* **Work order**:
The answer should be an exact repeat of the stretch of material below from the line containing "### changeHold -/" through the line containing "s.freeCount := rfl".
┄┄┄┄┄┄
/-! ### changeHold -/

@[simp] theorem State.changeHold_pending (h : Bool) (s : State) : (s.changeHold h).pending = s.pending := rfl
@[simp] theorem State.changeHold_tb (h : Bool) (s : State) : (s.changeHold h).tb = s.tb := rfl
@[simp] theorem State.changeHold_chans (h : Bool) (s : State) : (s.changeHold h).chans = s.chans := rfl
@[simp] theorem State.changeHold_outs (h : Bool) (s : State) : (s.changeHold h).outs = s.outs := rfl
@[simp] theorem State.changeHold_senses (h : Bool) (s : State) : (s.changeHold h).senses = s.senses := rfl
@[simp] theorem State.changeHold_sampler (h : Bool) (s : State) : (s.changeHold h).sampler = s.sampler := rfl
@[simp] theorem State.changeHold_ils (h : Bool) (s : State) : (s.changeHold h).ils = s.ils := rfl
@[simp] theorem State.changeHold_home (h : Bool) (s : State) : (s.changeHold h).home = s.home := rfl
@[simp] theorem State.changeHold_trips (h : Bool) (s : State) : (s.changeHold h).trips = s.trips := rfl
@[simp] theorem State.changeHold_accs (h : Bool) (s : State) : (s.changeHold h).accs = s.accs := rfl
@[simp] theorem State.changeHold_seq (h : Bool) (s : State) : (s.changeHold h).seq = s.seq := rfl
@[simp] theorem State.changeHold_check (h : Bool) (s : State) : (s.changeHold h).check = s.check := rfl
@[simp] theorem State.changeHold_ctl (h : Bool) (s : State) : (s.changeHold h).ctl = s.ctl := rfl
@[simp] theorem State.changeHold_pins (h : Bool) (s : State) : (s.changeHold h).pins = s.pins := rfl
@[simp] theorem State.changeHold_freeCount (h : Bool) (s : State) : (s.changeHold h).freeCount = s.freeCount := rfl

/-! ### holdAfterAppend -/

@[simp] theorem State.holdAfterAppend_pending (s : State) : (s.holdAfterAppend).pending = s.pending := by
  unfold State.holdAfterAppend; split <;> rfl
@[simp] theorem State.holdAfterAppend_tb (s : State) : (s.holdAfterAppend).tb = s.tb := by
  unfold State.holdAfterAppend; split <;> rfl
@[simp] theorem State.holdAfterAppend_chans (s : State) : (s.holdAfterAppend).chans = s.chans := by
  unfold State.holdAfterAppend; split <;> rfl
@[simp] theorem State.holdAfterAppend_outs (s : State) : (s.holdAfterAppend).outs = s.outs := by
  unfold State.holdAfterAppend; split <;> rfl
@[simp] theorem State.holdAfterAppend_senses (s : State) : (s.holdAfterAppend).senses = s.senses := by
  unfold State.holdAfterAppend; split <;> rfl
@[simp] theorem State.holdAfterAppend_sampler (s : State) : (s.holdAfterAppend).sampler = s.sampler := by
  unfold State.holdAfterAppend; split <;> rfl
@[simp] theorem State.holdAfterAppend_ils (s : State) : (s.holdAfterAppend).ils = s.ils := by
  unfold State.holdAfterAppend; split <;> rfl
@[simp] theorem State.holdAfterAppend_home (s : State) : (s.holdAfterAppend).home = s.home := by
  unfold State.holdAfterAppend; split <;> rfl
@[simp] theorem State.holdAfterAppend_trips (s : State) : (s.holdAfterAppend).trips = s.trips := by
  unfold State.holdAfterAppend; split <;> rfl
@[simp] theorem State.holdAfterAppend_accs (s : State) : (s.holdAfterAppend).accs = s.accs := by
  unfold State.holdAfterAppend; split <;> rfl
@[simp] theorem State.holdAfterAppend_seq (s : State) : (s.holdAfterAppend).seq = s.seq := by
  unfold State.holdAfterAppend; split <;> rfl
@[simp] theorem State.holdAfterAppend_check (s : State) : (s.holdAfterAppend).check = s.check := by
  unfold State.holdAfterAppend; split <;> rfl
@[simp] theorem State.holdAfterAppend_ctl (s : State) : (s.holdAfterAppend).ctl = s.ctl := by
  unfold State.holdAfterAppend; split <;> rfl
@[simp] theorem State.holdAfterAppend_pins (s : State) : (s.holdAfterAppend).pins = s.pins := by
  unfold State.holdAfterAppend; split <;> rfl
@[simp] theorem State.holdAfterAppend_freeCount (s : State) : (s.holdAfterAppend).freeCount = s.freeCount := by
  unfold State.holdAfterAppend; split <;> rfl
┄┄┄┄┄┄
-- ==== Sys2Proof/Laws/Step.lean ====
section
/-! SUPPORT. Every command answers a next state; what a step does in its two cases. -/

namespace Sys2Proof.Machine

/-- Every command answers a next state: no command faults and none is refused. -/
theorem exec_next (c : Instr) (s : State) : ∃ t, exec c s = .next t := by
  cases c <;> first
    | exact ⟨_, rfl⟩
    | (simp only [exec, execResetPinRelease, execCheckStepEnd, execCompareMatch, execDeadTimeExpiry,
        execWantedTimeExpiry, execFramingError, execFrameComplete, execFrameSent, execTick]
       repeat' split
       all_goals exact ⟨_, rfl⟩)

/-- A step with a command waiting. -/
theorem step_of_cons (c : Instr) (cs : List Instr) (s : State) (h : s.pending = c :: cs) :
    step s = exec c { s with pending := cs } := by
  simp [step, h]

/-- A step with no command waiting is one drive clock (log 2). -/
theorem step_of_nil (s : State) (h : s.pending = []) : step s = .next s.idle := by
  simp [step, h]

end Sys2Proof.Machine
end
┄┄┄┄┄┄
* **Your response**:
/-! ### changeHold -/

@[simp] theorem State.changeHold_pending (h : Bool) (s : State) : (s.changeHold h).pending = s.pending := rfl
@[simp] theorem State.changeHold_tb (h : Bool) (s : State) : (s.changeHold h).tb = s.tb := rfl
@[simp] theorem State.changeHold_chans (h : Bool) (s : State) : (s.changeHold h).chans = s.chans := rfl
@[simp] theorem State.changeHold_outs (h : Bool) (s : State) : (s.changeHold h).outs = s.outs := rfl
@[simp] theorem State.changeHold_senses (h : Bool) (s : State) : (s.changeHold h).senses = s.senses := rfl
@[simp] theorem State.changeHold_sampler (h : Bool) (s : State) : (s.changeHold h).sampler = s.sampler := rfl
@[simp] theorem State.changeHold_ils (h : Bool) (s : State) : (s.changeHold h).ils = s.ils := rfl
@[simp] theorem State.changeHold_home (h : Bool) (s : State) : (s.changeHold h).home = s.home := rfl
@[simp] theorem State.changeHold_trips (h : Bool) (s : State) : (s.changeHold h).trips = s.trips := rfl
@[simp] theorem State.changeHold_accs (h : Bool) (s : State) : (s.changeHold h).accs = s.accs := rfl
@[simp] theorem State.changeHold_seq (h : Bool) (s : State) : (s.changeHold h).seq = s.seq := rfl
@[simp] theorem State.changeHold_check (h : Bool) (s : State) : (s.changeHold h).check = s.check := rfl
@[simp] theorem State.changeHold_ctl (h : Bool) (s : State) : (s.changeHold h).ctl = s.ctl := rfl
@[simp] theorem State.changeHold_pins (h : Bool) (s : State) : (s.changeHold h).pins = s.pins := rfl
@[simp] theorem State.changeHold_freeCount (h : Bool) (s : State) : (s.changeHold h).freeCount = s.freeCount := rfl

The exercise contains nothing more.